Long discussed as the “tour of duty” scheme, Agnipath is the latest on the list of fiscal prudence strategies that are supposed to address what is portrayed as ballooning costs of defence pensions, periodic pay revisions and other emoluments for defence personnel.
A new cadre structure
By supplanting the established cycle of permanent commission for the lowest ranks of the forces as a lifetime or pensionable service, Agnipath seeks to realign the cadre structure. It will create a pool of semi-skilled, partially-trained militarised youth who could either feed the regular force inventory in limited numbers through a distilled selection corridor or return in large numbers to civilian life as “disciplined and patriotic youth” who would have to find their own way, notwithstanding the many avenues that have been promised.

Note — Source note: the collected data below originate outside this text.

/-- A taken transfer to an illegal target raises the fault before anything changes: no redirect, no flush, no
resynchronisation (rules R117, R163, R164). -/
def Obligations.IllegalTargetsAreRefused : Prop :=
  ∀ (imm : Imm) (target : Int) (a : Nat) (s : State), s.work.stage = .ex2 → s.cfg.branchSense = .asSource →
    (target < 4000 ∨ (target - 4000) % 4 ≠ 0 ∨
      4000 + 4 * (s.inp.table.length : Int) < target) →
    ∀ i : Instr,
      (i = .bz imm ∧ s.z = false ∧ target = wrap s.cfg.xlen (s.lat.ex2.pc + immValue s.cfg.xlen imm)) ∨
      (i = .bnz imm ∧ s.z = true ∧ target = wrap s.cfg.xlen (s.lat.ex2.pc + immValue s.cfg.xlen imm)) ∨
      (i = .jump a imm ∧ target = wrap s.cfg.xlen (s.lat.ex2.rs1Value + immValue s.cfg.xlen imm)) →
      exec i s = .next { s with
        fault := some (.outOfRangeAccess .target target), done := true }

/-- Under the other value of the parameter the two conditions are exchanged and the effect is the same
(93_implementation_defined.md U3). -/
def Obligations.MnemonicSenseExchangesTheBranches : Prop :=
  ∀ (imm : Imm) (s : State), s.work.stage = .ex2 → s.cfg.branchSense = .mnemonic →
    ∀ t u : State,
      exec (.bz imm) { s with cfg.branchSense := .asSource } = .next t →
      exec (.bnz imm) { s with cfg.branchSense := .asSource } = .next u →
      exec (.bnz imm) s = .next { t with cfg := s.cfg } ∧
      exec (.bz imm) s = .next { u with cfg := s.cfg }

/-- Every other opcode passes Execute2 unchanged (rule R82). -/
def Obligations.OtherOpcodesPassExecute2 : Prop :=
  ∀ (i : Instr) (s : State), i.isTransfer = false → s.work.stage = .ex2 →
    exec i s = .next { s with work.next.mem1 := s.lat.ex2 }

/-! ### Memory1 and Memory2 (rules R80, R81) -/

/-- A load commits its register in Memory1: the word at its address, and the validity bit; `Z` keeps its value
(rules R42, R81, R148, R149). -/
def Obligations.LoadsCommitInMemory1 : Prop :=
  ∀ (rd a b : Nat) (imm : Imm) (s : State) (m : Nat), rd < 32 → s.work.stage = .mem1 →
    s.lat.mem1.memAddress = m → m < s.cfg.memWords →
    ∀ i ∈ [Instr.load rd a imm, .ldr rd a b],
      exec i s = .next { s with
        work.next.mem2 := { s.lat.mem1 with result := s.mem.read m }
        x := s.x.setIfInBounds rd (s.mem.read m)
        valid := s.valid.setIfInBounds rd true }

/-- A store writes the value captured at issue to its address and to no other; registers and `Z` are unchanged
(rules R43, R81, R150, R151). -/
def Obligations.StoresWriteInMemory1 : Prop :=
  ∀ (a b c : Nat) (imm : Imm) (s : State) (m : Nat), s.mem.wf = true → s.work.stage = .mem1 →
    s.lat.mem1.memAddress = m → m < s.cfg.memWords →
    ∀ i ∈ [Instr.store a b imm, .str a b c],
      ∃ mem', exec i s = .next { s with work.next.mem2 := s.lat.mem1, mem := mem' } ∧
        mem'.wf = true ∧ mem'.read m = s.lat.mem1.rs1Value ∧
        ∀ n, n ≠ m → mem'.read n = s.mem.read n

/-- An address outside the memory raises the fault before anything changes (rules R42, R43, R147, R163). -/
def Obligations.MemoryAccessOutsideIsRefused : Prop :=
  ∀ (a b c : Nat) (imm : Imm) (s : State), s.work.stage = .mem1 →
    s.lat.mem1.memAddress < 0 ∨ (s.cfg.memWords : Int) ≤ s.lat.mem1.memAddress →
    ∀ i ∈ [Instr.load a b imm, .ldr a b c, .store a b imm, .str a b c],
      exec i s = .next { s with
        fault := some (.outOfRangeAccess .memory s.lat.mem1.memAddress), done := true }

/-- Every other opcode passes Memory1 unchanged (rule R81). -/
def Obligations.OtherOpcodesPassMemory1 : Prop :=
  ∀ (i : Instr) (s : State), i.isLoad = false → i.isStore = false → s.work.stage = .mem1 →
    exec i s = .next { s with work.next.mem2 := s.lat.mem1 }

/-- Memory2 acts on no state (rule R80). -/
def Obligations.Memory2DoesNothing : Prop :=
  ∀ (i : Instr) (s : State), s.work.stage = .mem2 →
    exec i s = .next { s with work.next.wb := s.lat.mem2 }

/-! ### Writeback (rule R79) -/

/-- Rule R79 whole. The eight arithmetic opcodes write register, validity bit, `Z` and the count; MOVC all but
`Z`; every other occupied opcode only the count, HALT also marks the run terminated; a bubble nothing. -/
def Obligations.WritebackCommitsAndCounts : Prop :=
  ∀ (rd a b : Nat) (imm : Imm) (s : State), rd < 32 → s.work.stage = .wb →
    (∀ i ∈ [Instr.add rd a b, .sub rd a b, .mul rd a b, .and rd a b, .or rd a b, .xor rd a b,
        .addl rd a imm, .subl rd a imm],
      exec i s = .next { s with
        x := s.x.setIfInBounds rd s.lat.wb.result
        valid := s.valid.setIfInBounds rd true
        z := decide (s.lat.wb.result = 0)
        completed := s.completed + 1 }) ∧
    exec (.movc rd imm) s = .next { s with
      x := s.x.setIfInBounds rd s.lat.wb.result
      valid := s.valid.setIfInBounds rd true
      completed := s.completed + 1 } ∧
    (∀ i ∈ [Instr.load rd a imm, .ldr rd a b, .store rd a imm, .str rd a b, .bz imm, .bnz imm,
        .jump rd imm],
      exec i s = .next { s with completed := s.completed + 1 }) ∧
    exec .halt s = .next { s with completed := s.completed + 1, work.haltRetired := true } ∧
    exec .nop s = .next s

/-! ### NOP (rule R158) -/

/-- A NOP, a bubble and a busy latch change nothing from Decode on but pass the latch on, or drop it under a
flush; Decode clears `stalled` of one that is not busy (rules R84, R97 a, R158). -/
def Obligations.NopOnlyPassesOn : Prop :=
  ∀ s : State,
    (s.work.stage = .drf → s.flush = false → s.lat.drf.busy = false →
      exec .nop s = .next { s with work.next.ex1 := { s.lat.drf with stalled := false } }) ∧
    (s.work.stage = .drf → s.flush = false → s.lat.drf.busy = true →
      exec .nop s = .next { s with work.next.ex1 := s.lat.drf }) ∧
    (s.work.stage = .ex1 → s.flush = false →
      exec .nop s = .next { s with work.next.ex2 := s.lat.ex1 }) ∧
    (s.work.stage = .ex1 → s.flush = true →
      exec .nop s = .next { s with work.next.ex2 := {} }) ∧
    (s.work.stage = .wb → exec .nop s = .next s)

/-! ### The cycle (rules R73 to R78, R88 to R96) -/

/-- A step runs the instructions: each stage from Decode on is evaluated, tail first, by `exec` of its occupant.
When the record at `pc` decodes to `i` and Fetch may read it, the step is `exec i` in Fetch after those stages,
followed by the copy of the latches and the end-of-cycle tests; under a flush and with nothing to fetch the front
latches get bubbles instead; when a stage raised a fault, the step is what the stages up to it left (rules R73, R75,
R88 to R92, R94, R164). -/
def Obligations.StepRunsTheDecodedInstructions : Prop :=
  let closed : State → State := fun v => { v with
    lat := v.work.next
    flush := false
    clock := v.clock + 1
    done := v.work.haltRetired || decide (v.completed = v.codeSize)
      || decide (v.inp.maxCycles ≤ v.clock + 1)
    work := {} }
  (∀ (s : State) (st : Stage), st ≠ .f →
    evalStage st s = exec (s.lat.get st).instr { s with work.stage := st }) ∧
  (∀ s : State, evalBackStages s =
    andThen (evalStage .wb s) fun s => andThen (evalStage .mem2 s) fun s =>
      andThen (evalStage .mem1 s) fun s => andThen (evalStage .ex2 s) fun s =>
        andThen (evalStage .ex1 s) fun s => evalStage .drf s) ∧
  (∀ (s u v : State) (k : Nat) (w : TableWord) (i : Instr), s.Running →
    evalBackStages { s with flush := false, work := {} } = .next u → u.fault = none →
    u.flush = false → u.halted = false → idx? u.pc = some k → k < u.codeSize →
    u.inp.table[k]? = some w → decode w = .ok i →
    ∃ r, decodeRecord w = .ok r ∧ r.instr = i ∧
      (exec i { u with work.stage := .f, work.fetched := { record := r, pc := u.pc } } = .next v →
        v.fault = none → step s = .next (closed v))) ∧
  (∀ s u : State, s.Running → evalBackStages { s with flush := false, work := {} } = .next u →
    (u.fault = none → u.flush = true →
      step s = .next (closed { u with work.next.f := {}, work.next.drf := {} })) ∧
    (u.fault = none → u.flush = false → (u.halted = true ∨ ∃ k, idx? u.pc = some k ∧ u.codeSize ≤ k) →
      (u.work.hold = false →
        step s = .next (closed { u with work.next.f := {}, work.next.drf := {} })) ∧
      (u.work.hold = true → step s = .next (closed { u with work.next.f := { stalled := true } }))) ∧
    (u.fault ≠ none → step s = .next { u with work := {} }))

/-- With the reset line high an edge gives the reset values (rules R8, R181). -/
def Obligations.ResetLineGivesTheResetValues : Prop :=
  ∀ s : State, s.inp.reset = true → step s = .next (State.resetWith s.cfg s.inp)

/-- The reset values of rule R182, for every setting of the parameters and inputs with nothing preloaded. That a
register gets `REG_RESET` wrapped to `XLEN` bits, where it is no such value, is the model's choice (log 10). -/
def Obligations.ResetValues : Prop :=
  ∀ (cfg : Config) (inp : Inputs), cfg.regInit = [] → cfg.memInit = [] →
    (∀ r, r < 32 → (State.resetWith cfg inp).reg r = wrap cfg.xlen cfg.regReset) ∧
    (∀ r, r < 32 → (State.resetWith cfg inp).isValid r = true) ∧
    (State.resetWith cfg inp).z = cfg.zReset ∧
    (∀ a, (State.resetWith cfg inp).mem.read a = 0) ∧
    (State.resetWith cfg inp).pc = 4000 ∧
    (State.resetWith cfg inp).clock = 0 ∧
    (State.resetWith cfg inp).completed = 0 ∧
    (State.resetWith cfg inp).codeSize = inp.table.length ∧
    (State.resetWith cfg inp).halted = false ∧
    (State.resetWith cfg inp).flush = false ∧
    ((State.resetWith cfg inp).done = true ↔ inp.maxCycles = 0) ∧
    (State.resetWith cfg inp).fault = none ∧
    (State.resetWith cfg inp).lat.f = {} ∧
    (∀ st, 1 ≤ st.number → (State.resetWith cfg inp).lat.get st = { busy := true }) ∧
    ({} : Config).regReset = 0 ∧ ({} : Config).zReset = false

/-- After the end of a run, and after a fault, an edge changes nothing while the reset line is low
(rules R94, R164, R176); a table that is refused is refused before `done` is looked at, the model's choice
(log 8). -/
def Obligations.EndedRunsAreFrozen : Prop :=
  ∀ s : State, s.inp.reset = false →
    (s.fault ≠ none ∨ (s.done = true ∧ tableError? s.inp.table = none)) → step s = .next s

/-- An empty table and a table holding a word that does not decode are refused: no cycle is evaluated, `fault`
carries the code, `done` is 1, everything else stays (rules R161, R162). That the refusal shows at a clock edge,
and before the test of `done`, is the model's choice (log 8). -/
def Obligations.IllFormedTablesAreRefused : Prop :=
  ∀ s : State, s.inp.reset = false → s.fault = none →
    (s.inp.table = [] →
      step s = .next { s with fault := some .initializationError, done := true }) ∧
    (s.inp.table ≠ [] → (∃ w ∈ s.inp.table, ∃ e, decode w = .error e) →
      step s = .next { s with fault := some .invalidOpcode, done := true }) ∧
    FaultRecord.initializationError.code = 1 ∧ FaultRecord.invalidOpcode.code = 2

/-- Every edge from a coherent state gives a coherent state: the model neither stops nor refuses, every index
stays in its domain, the memory stays canonical, `pc` stays an instruction address of the table (rules R16, R20,
R22, R28, R29, R49, R92). The canonical memory and the resting working variables are the model's (log 5, log 9),
and the well-formed table length is assumed of the start (rule R70; log 8). -/
def Obligations.EveryEdgeKeepsCoherence : Prop :=
  ∀ s : State, s.Coherent → ∃ t, step s = .next t ∧ t.Coherent

/-- The reset state meets every invariant, for any parameters and any table whose addresses fit; initial memory
and register entries outside their range are left out and their values wrapped, the model's choice (log 10). -/
def Obligations.ResetMeetsTheInvariants : Prop :=
  ∀ (cfg : Config) (inp : Inputs), tableFits cfg.xlen inp.table.length = true →
    (State.resetWith cfg inp).Coherent ∧ (State.resetWith cfg inp).ScoreboardSound ∧
      (State.resetWith cfg inp).StartUpBusy ∧ (State.resetWith cfg inp).Conserved ∧
      (State.resetWith cfg inp).ValuesInRange

/-- Rule R143: every register, memory word, latch value and `pc` stays an `XLEN`-bit two's complement value, whatever
the width. -/
def Obligations.EveryEdgeKeepsValuesInRange : Prop :=
  ∀ s t : State, s.Coherent → s.ValuesInRange → step s = .next t → t.ValuesInRange

/-- Rule R17, the half that holds of every program: whatever edge is taken, an invalid register has an
uncommitted writer in flight. -/
def Obligations.EveryEdgeKeepsTheScoreboardSound : Prop :=
  ∀ s t : State, s.Coherent → s.ScoreboardSound → step s = .next t → t.ScoreboardSound

/-- Rule R28: `L[s].busy` at the start of cycle t is 1 exactly when t <= s. -/
def Obligations.BusyExactlyDuringStartUp : Prop :=
  ∀ s t : State, s.Coherent → s.StartUpBusy → step s = .next t → t.StartUpBusy

/-- Conservation: the completed count never passes the index to be fetched next, which never passes the
logical size, which never passes N (rules R97 c, R191 a, R191 c). -/
def Obligations.CompletedNeverPassesTheTable : Prop :=
  ∀ s t : State, s.Coherent → s.Conserved → step s = .next t →
    t.Conserved ∧ t.completed ≤ t.codeSize ∧ t.codeSize ≤ t.inp.table.length

/-- Every hold ends: of any five edges at least one leaves Decode's instruction not held, or the run over
(rules R109, R110). -/
def Obligations.EveryHoldEnds : Prop :=
  ∀ s : State, s.Coherent → s.ScoreboardSound →
    ∃ j u, 1 ≤ j ∧ j ≤ 5 ∧ edges j s = .next u ∧ (u.done = true ∨ u.lat.drf.stalled = false)

/-- The latches of a cycle without a fault move one stage on: Memory2 to Writeback, Memory1 to Memory2 (with the
loaded word), Execute2 to Memory1; Execute1 to Execute2 with the working fields its instruction fills there; Decode
to Execute1 with the source values of this cycle, Fetch to Decode. A flush puts bubbles into the four youngest, a hold
one into Execute1 and keeps Decode's (rules R76, R77, R80 to R83, R85, R86). That the value fields of unused sources
keep what they held is the model's reading (rule R26; log 11). -/
def Obligations.LatchesMoveOneStageOn : Prop :=
  ∀ s t : State, s.Coherent → s.Running → step s = .next t → t.fault = none →
    t.lat.wb = s.lat.mem2 ∧
    (s.lat.mem1.instr.isLoad = false → t.lat.mem2 = s.lat.mem1) ∧
    (s.lat.mem1.instr.isLoad = true →
      t.lat.mem2 = { s.lat.mem1 with result := s.mem.read s.lat.mem1.memAddress.toNat }) ∧
    t.lat.mem1 = s.lat.ex2 ∧
    (s.takenTarget? = none →
      (∃ res adr, t.lat.ex2 = { s.lat.ex1 with result := res, memAddress := adr }) ∧
      (∃ u, exec s.lat.ex1.instr { s with work.stage := .ex1 } = .next u ∧ t.lat.ex2 = u.work.next.ex2) ∧
      (t.lat.drf.stalled = false →
        t.lat.ex1 = { s.lat.drf.instr.sources.capture t s.lat.drf with stalled := false } ∧
        t.lat.drf = t.lat.f) ∧
      (t.lat.drf.stalled = true → t.lat.ex1 = {} ∧ t.lat.drf = { s.lat.drf with stalled := true })) ∧
    (s.takenTarget? ≠ none → t.lat.ex2 = {} ∧ t.lat.ex1 = {} ∧ t.lat.drf = {} ∧ t.lat.f = {})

The policy states that personnel under the scheme, Agniveers will be a distinct segment and different from other ranks – though it is clear that Agnipath will eventually be the central pool from which other ranks of regular, non-officer cadre will be recruited. At the end of the four-year term, 25% of each cohort will be able to apply for regular positions.
The announcement that over 46,000 Agniveers will be recruited in the first year of the scheme, as opposed to the current estimates of over 65,000 annual vacancies in the forces, is a significant pointer to how the scheme will be the sole subaltern gateway to the armed forces.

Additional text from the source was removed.